/-- A measurement ended with value `v`, reason `r` (R276, R281): disarmed, the value stored in option `n` whether or
not finite, kind mask `m` recorded if it is not, the result word `{r, ok}` emitted. -/
def measured (n : Fin 16) (m : U32) (op : U8) (r : Nat) (v : F32) (s : State) : State :=
  let ok := s.run.isArmed && v.isFinite
  { s with
    run := { s.run with error := s.run.error ||| (if v.isFinite then 0#32 else m), law := .none, isArmed := false }
    tim := { s.tim with moe := false, aoe := false }
    cfg := s.cfg.set n.val v.toBits n.isLt
    cal := { s.cal with ok := ok }
    out := s.out ++ brk s ++ [.cmdResult op (BitVec.ofNat 32 (2 * r + ok.toNat))] }

/-- The inductance a measurement reports (spec/43_control_law R233). -/
def inductance (s : State) : F32 :=
  s.lk.v.abs.div (s.lk.dI.div ((F32.ofInt ((s.lk.t1 - s.lk.t0).toNat : Int)).div s.par.tickHz))

/-- The resistance kernel after a measurement of axis current `ia` (spec/43_control_law R221). -/
def measuredR (vbus ia : F32) (s : State) : RKernel :=
  let v := s.rk.v.add ((s.par.kiR.mul s.par.tMeas).mul (s.rk.target.sub ia))
  { s.rk with
    i := ia
    v := v
    mod := if F32.lt s.rk.vmax v.abs = true ∨ vbus.isNaN = true then s.rk.mod else v.div vbus }

/-- Its answer: the bound is tested on the integrator just moved, and before the bus voltage (R221, R222). -/
def answerR (vbus ia : F32) (s : State) : MeasResult :=
  if F32.lt s.rk.vmax (measuredR vbus ia s).v.abs then .err .phaseResistanceOutOfRange
  else if vbus.isNaN then .err .unknownVbusVoltage else .success

/-- What the resistance kernel asks for (R223). -/
def askedR (s : State) : OutResult :=
  if s.rk.mod.isNaN then .err .controllerInitializing else .duty (s.par.axisDutyOf s.rk.mod)

/-- The inductance kernel after a measurement of axis current `ia` at time `ts` (R229). -/
def measuredL (vbus ia : F32) (ts : U32) (s : State) : LKernel :=
  if vbus.isNaN = true ∨ ia.isNaN = true then s.lk
  else if s.lk.attached then
    let sg := if F32.le F32.zero s.lk.v then F32.one else F32.minusOne
    { s.lk with dI := s.lk.dI.add ((s.par.rippleNum.mul sg).mul (ia.sub s.lk.lastI)), lastI := ia, t1 := ts }
  else { s.lk with t0 := ts, attached := true, lastI := ia, t1 := ts }

/-- Its answer (R229). -/
def answerL (vbus ia : F32) : MeasResult :=
  if vbus.isNaN = true ∨ ia.isNaN = true then .err .unknownVbusVoltage else .success

/-- What the inductance kernel asks for, `vbus` being the one reading it takes (R231; log 10). -/
def askedL (vbus : F32) (s : State) : OutResult :=
  if vbus.isNaN then .err .unknownVbusVoltage else .duty (s.par.axisDutyOf (s.lk.v.neg.div vbus))

/-- The inductance kernel after that: the test voltage alternates unless the bus voltage is unknown (R231). -/
def flippedL (vbus : F32) (s : State) : LKernel := if vbus.isNaN then s.lk else { s.lk with v := s.lk.v.neg }

/-- The answer of `LAW_MEAS` for each law (R211); `q` is the external law's. -/
def fedAnswer (l : LawSel) (q : MeasResult) (vbus ia : F32) (s : State) : MeasResult :=
  match l with
  | .none => .success
  | .rmeas => answerR vbus ia s
  | .lmeas => answerL vbus ia
  | .ext => q

/-- The answer of `LAW_OUT` for each law (R212); `q` is the external law's, and stands for none without a law. -/
def askedAnswer (l : LawSel) (q : OutResult) (vbus : F32) (s : State) : OutResult :=
  match l with
  | .none => q
  | .rmeas => askedR s
  | .lmeas => askedL vbus s
  | .ext => q

/-- The bit a measurement's answer records. -/
def answerBit (r : MeasResult) : U32 :=
  match r with
  | .success => 0#32
  | .err k => kindMask k

/-- The three codes of the fallback. -/
def halves (p : Params) : Triple U16 := ⟨p.half, p.half, p.half⟩

/-- The codes of a duty vector. -/
def codes (p : Params) (d : Triple F32) : Triple U16 := ⟨ccr p d.a, ccr p d.b, ccr p d.c⟩

/-- What a `SENSE` cycle latches from currents `i` (spec/40_update_cycle R128): the corrected currents, their sum, and
the limit evaluated after the supervisor's read, no other input but the count of timer events having been read. -/
def senseLatches (i : Triple F32) (s : State) : Latches :=
  let m := corrected s i
  { s.lat with iMeas := m, iLeak := (m.a.add m.b).add m.c, iLimEff := limit (supRead (timRead s)) }

/-- The timer after `TIM_EVENT` (spec/41_arm_commit R166). -/
def eventTim (m : Tim) : Tim :=
  { m with ccrAct := m.ccrSh, moe := if m.aoe then true else m.moe, dir := !m.dir, uif := true }

/-- `m` timer events at one place of a cycle, after `n` places without any (spec/20_memory R80). -/
def eventsAt (n m : Nat) : Wire Nat := { queued := List.replicate n 0 ++ [m], held := some 0 }

/-- The timer once a disarm has switched the output off. -/
def floating (m : Tim) : Tim := { m with moe := false, aoe := false }

/-- The forty-eight registers of `REG` in order (spec/10_state R45, R50); `STATUS` by its bits (R51). -/
def registers (s : State) : List U32 :=
  s.cfg.toList ++
  [s.run.error,
   BitVec.ofNat 32
     (s.run.isArmed.toNat + 2 * s.run.countingDown.toNat + 4 * (lawNum s.run.law).toNat + 16 * s.tim.moe.toNat +
      32 * s.tim.aoe.toNat + 64 * s.tim.uif.toNat + 128 * s.tim.dir.toNat + 256 * (calNum s.cal.state).toNat +
      1024 * s.cal.ok.toNat + 2048 * s.cal.seq.toNat + 4096 * s.lk.attached.toNat),
   s.run.ts, s.lat.iMeas.a.toBits, s.lat.iMeas.b.toBits, s.lat.iMeas.c.toBits,
   s.dcf.off.a.toBits, s.dcf.off.b.toBits, s.dcf.off.c.toBits, s.dcf.since.toBits,
   s.lat.iLeak.toBits, s.lat.iBus.toBits, s.lat.iLimEff.toBits, s.gain.p.toBits, s.gain.i.toBits, s.cal.cnt,
   s.rk.v.toBits, s.rk.mod.toBits, s.rk.target.toBits, s.rk.vmax.toBits,
   s.lk.v.toBits, s.lk.dI.toBits, s.lk.lastI.toBits, s.lk.t0, s.lk.t1,
   s.tim.ccrSh.a.setWidth 32, s.tim.ccrSh.b.setWidth 32, s.tim.ccrSh.c.setWidth 32,
   s.tim.ccrAct.a.setWidth 32, s.tim.ccrAct.b.setWidth 32, s.tim.ccrAct.c.setWidth 32, s.rk.i.toBits]

/-- What a late event at boundary `k` latches: new codes up to the micro-step before it, old shadows after
(spec/41_arm_commit R163). -/
def torn (k : Nat) (new old : Triple U16) : Triple U16 :=
  ⟨if 2 ≤ k then new.a else old.a, if 3 ≤ k then new.b else old.b, if 4 ≤ k then new.c else old.c⟩

/-- Lines 1 and 2 of `UPD` (spec/40_update_cycle R125). -/
def begun (s : State) : State :=
  { s with tim := { s.tim with uif := false }, run := { s.run with ts := s.run.ts + s.par.tUpdTicks } }

/-- Two outcomes that differ at most in the error mask of the next state. -/
def sameButError (o o' : Host.Outcome State Fault Refusal) : Prop :=
  match o, o' with
  | .next t, .next t' =>
    { t with run := { t.run with error := 0#32 } } = { t' with run := { t'.run with error := 0#32 } }
  | .refused r, .refused r' => r = r'
  | _, _ => False

/-- Option `n` rewritten. -/
def setOption (n : Fin 16) (v : U32) (s : State) : State := { s with cfg := s.cfg.set n.val v n.isLt }

/-- An outcome's next state rewritten. -/
def mapNext (f : State → State) (o : Host.Outcome State Fault Refusal) : Host.Outcome State Fault Refusal :=
  match o with
  | .next t => .next (f t)
  | .fault r => .fault r
  | .refused r => .refused r

/-- The command asks for an arm: `ARM` and the three commands that start a measurement. -/
def asksArm (a : Arrival) : Prop :=
  ∃ i, decode (arrivalWord a) = .ok i ∧ ((∃ sel, i = .arm sel) ∨ i = .calRun ∨ i = .calR ∨ i = .calL)

/-- The bits of a fault mask. -/
def bitIf (c : Prop) [Decidable c] (m : U32) : U32 := if c then m else 0#32

end Sys2Proof.Claims

open Sys2Proof Sys2Proof.Machine Sys2Proof.Claims

/-! Encoding and decoding (spec/30_encoding). -/

/-- Decode and encode agree, both ways: no operand bit is lost, and the encoder's word is the decoded one in every bit
that is read. R94, R95, R96, R97. -/
def Obligations.DecodeEncodeAgree : Prop :=
  (∀ i : Instr, decode (encode i) = .ok i) ∧ (∀ (w : PortWord) (i : Instr), decode w = .ok i → sameWord w i)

---+---

§ What is needed
Write out exactly the lines above from the line with "32 * s.tim.aoe.toNat" through the line with "i = .calR ∨ i = .calL)", both of them included, and leave out all other lines.

§ Task output
      32 * s.tim.aoe.toNat + 64 * s.tim.uif.toNat + 128 * s.tim.dir.toNat + 256 * (calNum s.cal.state).toNat +
      1024 * s.cal.ok.toNat + 2048 * s.cal.seq.toNat + 4096 * s.lk.attached.toNat),
   s.run.ts, s.lat.iMeas.a.toBits, s.lat.iMeas.b.toBits, s.lat.iMeas.c.toBits,
   s.dcf.off.a.toBits, s.dcf.off.b.toBits, s.dcf.off.c.toBits, s.dcf.since.toBits,
   s.lat.iLeak.toBits, s.lat.iBus.toBits, s.lat.iLimEff.toBits, s.gain.p.toBits, s.gain.i.toBits, s.cal.cnt,
   s.rk.v.toBits, s.rk.mod.toBits, s.rk.target.toBits, s.rk.vmax.toBits,
   s.lk.v.toBits, s.lk.dI.toBits, s.lk.lastI.toBits, s.lk.t0, s.lk.t1,
   s.tim.ccrSh.a.setWidth 32, s.tim.ccrSh.b.setWidth 32, s.tim.ccrSh.c.setWidth 32,
   s.tim.ccrAct.a.setWidth 32, s.tim.ccrAct.b.setWidth 32, s.tim.ccrAct.c.setWidth 32, s.rk.i.toBits]

/-- What a late event at boundary `k` latches: new codes up to the micro-step before it, old shadows after
(spec/41_arm_commit R163). -/
def torn (k : Nat) (new old : Triple U16) : Triple U16 :=
  ⟨if 2 ≤ k then new.a else old.a, if 3 ≤ k then new.b else old.b, if 4 ≤ k then new.c else old.c⟩

/-- Lines 1 and 2 of `UPD` (spec/40_update_cycle R125). -/
def begun (s : State) : State :=
  { s with tim := { s.tim with uif := false }, run := { s.run with ts := s.run.ts + s.par.tUpdTicks } }

/-- Two outcomes that differ at most in the error mask of the next state. -/
def sameButError (o o' : Host.Outcome State Fault Refusal) : Prop :=
  match o, o' with
  | .next t, .next t' =>
    { t with run := { t.run with error := 0#32 } } = { t' with run := { t'.run with error := 0#32 } }
  | .refused r, .refused r' => r = r'
  | _, _ => False

/-- Option `n` rewritten. -/
def setOption (n : Fin 16) (v : U32) (s : State) : State := { s with cfg := s.cfg.set n.val v n.isLt }

/-- An outcome's next state rewritten. -/
def mapNext (f : State → State) (o : Host.Outcome State Fault Refusal) : Host.Outcome State Fault Refusal :=
  match o with
  | .next t => .next (f t)
  | .fault r => .fault r
  | .refused r => .refused r

/-- The command asks for an arm: `ARM` and the three commands that start a measurement. -/
def asksArm (a : Arrival) : Prop :=
  ∃ i, decode (arrivalWord a) = .ok i ∧ ((∃ sel, i = .arm sel) ∨ i = .calRun ∨ i = .calR ∨ i = .calL)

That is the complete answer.